**DIRECTIONS:** In the entries that follow, copy exactly each line from the first through the line with "decodes to a row".

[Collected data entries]
=== Section Start ===
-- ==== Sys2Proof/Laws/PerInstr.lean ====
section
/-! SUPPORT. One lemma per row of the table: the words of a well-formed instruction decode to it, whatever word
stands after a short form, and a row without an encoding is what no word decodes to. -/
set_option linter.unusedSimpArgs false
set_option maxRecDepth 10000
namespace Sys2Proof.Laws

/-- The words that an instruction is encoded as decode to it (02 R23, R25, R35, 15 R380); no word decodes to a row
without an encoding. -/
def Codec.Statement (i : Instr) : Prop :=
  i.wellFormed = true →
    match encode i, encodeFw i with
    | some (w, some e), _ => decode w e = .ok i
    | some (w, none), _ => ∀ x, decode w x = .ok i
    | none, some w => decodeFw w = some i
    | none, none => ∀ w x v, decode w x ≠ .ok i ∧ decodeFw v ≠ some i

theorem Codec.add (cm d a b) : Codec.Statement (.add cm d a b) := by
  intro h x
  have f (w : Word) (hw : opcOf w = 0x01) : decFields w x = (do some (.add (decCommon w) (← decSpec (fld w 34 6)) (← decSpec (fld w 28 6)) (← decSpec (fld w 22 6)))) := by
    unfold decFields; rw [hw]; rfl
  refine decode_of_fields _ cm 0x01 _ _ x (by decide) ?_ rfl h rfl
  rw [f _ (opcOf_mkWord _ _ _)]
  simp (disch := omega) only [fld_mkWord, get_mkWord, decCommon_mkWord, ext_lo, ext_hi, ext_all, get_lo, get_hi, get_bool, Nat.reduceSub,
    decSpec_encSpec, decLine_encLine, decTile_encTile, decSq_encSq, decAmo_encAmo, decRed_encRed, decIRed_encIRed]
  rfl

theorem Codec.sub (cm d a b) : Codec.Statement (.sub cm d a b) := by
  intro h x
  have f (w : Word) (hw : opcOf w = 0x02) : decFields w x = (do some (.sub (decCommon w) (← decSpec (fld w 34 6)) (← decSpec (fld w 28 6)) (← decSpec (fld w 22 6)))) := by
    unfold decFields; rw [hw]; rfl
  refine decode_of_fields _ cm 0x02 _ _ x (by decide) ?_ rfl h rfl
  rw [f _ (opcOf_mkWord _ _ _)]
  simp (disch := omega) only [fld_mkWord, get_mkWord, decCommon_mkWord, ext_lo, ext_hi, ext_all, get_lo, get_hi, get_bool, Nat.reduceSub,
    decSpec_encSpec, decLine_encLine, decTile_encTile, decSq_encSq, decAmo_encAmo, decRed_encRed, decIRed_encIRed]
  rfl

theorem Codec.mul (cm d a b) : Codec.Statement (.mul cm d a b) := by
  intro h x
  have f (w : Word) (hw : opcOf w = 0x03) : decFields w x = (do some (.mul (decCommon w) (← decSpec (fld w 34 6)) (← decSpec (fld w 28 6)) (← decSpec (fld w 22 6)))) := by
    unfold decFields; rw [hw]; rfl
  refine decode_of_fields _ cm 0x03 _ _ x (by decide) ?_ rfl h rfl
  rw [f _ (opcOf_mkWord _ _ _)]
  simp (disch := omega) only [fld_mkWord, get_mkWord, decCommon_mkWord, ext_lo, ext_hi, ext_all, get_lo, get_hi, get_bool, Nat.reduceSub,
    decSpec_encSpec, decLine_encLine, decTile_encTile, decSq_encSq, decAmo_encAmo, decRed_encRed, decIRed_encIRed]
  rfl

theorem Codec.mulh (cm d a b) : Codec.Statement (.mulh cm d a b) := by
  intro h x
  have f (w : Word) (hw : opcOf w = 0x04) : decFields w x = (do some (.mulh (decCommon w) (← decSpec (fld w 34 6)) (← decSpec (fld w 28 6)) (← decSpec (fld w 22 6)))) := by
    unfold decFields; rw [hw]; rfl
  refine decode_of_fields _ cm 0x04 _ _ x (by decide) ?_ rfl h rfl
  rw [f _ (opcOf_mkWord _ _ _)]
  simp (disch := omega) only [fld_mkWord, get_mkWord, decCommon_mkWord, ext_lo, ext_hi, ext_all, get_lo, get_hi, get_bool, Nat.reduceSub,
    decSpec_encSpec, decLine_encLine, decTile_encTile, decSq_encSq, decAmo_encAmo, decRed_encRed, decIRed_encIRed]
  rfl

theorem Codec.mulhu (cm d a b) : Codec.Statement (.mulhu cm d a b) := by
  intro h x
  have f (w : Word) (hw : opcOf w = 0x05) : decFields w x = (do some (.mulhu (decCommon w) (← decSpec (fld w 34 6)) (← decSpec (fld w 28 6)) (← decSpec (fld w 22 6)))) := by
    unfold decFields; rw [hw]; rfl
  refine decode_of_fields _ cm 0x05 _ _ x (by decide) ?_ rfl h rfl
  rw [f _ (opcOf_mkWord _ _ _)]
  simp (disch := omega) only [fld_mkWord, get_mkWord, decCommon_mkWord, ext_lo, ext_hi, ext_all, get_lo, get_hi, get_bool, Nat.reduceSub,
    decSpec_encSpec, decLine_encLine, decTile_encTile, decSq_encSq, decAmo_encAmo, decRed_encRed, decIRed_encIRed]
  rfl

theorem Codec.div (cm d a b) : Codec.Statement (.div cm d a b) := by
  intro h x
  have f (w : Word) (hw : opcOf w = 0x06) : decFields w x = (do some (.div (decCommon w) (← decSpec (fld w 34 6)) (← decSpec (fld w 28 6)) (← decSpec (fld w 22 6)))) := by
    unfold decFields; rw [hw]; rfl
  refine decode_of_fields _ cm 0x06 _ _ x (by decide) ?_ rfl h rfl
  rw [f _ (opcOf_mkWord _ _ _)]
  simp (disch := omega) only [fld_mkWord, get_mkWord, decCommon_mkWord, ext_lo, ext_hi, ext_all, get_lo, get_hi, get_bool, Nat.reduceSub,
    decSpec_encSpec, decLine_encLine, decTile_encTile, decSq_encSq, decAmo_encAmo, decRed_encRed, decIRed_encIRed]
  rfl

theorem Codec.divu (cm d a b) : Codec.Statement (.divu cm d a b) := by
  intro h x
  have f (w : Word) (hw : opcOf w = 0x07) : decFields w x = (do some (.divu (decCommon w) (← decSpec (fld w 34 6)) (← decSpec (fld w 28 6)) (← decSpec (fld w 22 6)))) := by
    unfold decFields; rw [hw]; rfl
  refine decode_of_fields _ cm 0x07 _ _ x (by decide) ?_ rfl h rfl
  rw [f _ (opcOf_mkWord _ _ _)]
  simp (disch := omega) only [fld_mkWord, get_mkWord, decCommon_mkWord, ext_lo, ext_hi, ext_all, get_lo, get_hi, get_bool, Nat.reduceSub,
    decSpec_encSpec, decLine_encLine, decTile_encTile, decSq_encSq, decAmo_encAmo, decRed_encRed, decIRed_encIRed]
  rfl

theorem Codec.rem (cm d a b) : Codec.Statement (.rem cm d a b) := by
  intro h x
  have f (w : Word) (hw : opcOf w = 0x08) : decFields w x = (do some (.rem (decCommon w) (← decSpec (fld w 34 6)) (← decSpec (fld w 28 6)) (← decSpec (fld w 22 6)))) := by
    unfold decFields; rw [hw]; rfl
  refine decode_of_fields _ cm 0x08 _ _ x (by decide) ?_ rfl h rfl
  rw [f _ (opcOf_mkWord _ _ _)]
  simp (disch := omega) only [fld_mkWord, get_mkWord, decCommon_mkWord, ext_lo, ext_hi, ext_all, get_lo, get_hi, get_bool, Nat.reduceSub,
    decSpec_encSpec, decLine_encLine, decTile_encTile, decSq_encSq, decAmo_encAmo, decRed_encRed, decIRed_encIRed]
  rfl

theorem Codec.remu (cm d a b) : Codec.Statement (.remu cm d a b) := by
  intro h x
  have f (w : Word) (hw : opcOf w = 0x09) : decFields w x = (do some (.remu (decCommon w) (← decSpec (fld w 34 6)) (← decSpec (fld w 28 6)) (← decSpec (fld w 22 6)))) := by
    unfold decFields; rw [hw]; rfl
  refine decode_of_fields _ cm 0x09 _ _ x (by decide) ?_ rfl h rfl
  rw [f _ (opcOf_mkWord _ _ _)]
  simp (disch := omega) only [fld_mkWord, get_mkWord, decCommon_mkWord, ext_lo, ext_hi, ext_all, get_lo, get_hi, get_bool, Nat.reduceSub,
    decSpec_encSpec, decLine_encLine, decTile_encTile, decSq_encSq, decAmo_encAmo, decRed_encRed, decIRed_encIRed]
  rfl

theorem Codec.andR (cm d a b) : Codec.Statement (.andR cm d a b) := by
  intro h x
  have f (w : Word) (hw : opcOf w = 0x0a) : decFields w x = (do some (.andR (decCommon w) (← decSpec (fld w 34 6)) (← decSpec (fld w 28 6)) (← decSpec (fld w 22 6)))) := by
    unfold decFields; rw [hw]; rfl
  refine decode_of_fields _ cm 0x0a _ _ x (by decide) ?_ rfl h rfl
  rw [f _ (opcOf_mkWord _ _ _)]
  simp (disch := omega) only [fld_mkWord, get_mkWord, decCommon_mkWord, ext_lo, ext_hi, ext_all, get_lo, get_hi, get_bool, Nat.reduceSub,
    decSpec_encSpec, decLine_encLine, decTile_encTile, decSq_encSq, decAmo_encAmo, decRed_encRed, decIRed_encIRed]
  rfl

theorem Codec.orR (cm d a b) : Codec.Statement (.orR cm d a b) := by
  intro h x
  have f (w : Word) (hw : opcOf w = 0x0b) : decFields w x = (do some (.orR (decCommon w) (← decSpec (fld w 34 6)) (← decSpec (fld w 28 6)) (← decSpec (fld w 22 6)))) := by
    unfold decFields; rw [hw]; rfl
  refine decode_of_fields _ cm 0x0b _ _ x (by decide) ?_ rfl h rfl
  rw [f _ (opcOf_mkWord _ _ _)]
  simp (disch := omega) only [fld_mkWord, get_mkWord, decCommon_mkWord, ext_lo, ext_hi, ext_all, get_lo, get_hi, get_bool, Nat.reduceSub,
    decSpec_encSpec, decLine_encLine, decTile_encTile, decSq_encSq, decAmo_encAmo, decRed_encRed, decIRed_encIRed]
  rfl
=== Section End ===
**ANSWER SECTION:**
-- ==== Sys2Proof/Laws/PerInstr.lean ====
section
/-! SUPPORT. One lemma per row of the table: the words of a well-formed instruction decode to it, whatever word
stands after a short form, and a row without an encoding is what no word decodes to. -/
set_option linter.unusedSimpArgs false
set_option maxRecDepth 10000
namespace Sys2Proof.Laws

/-- The words that an instruction is encoded as decode to it (02 R23, R25, R35, 15 R380); no word decodes to a row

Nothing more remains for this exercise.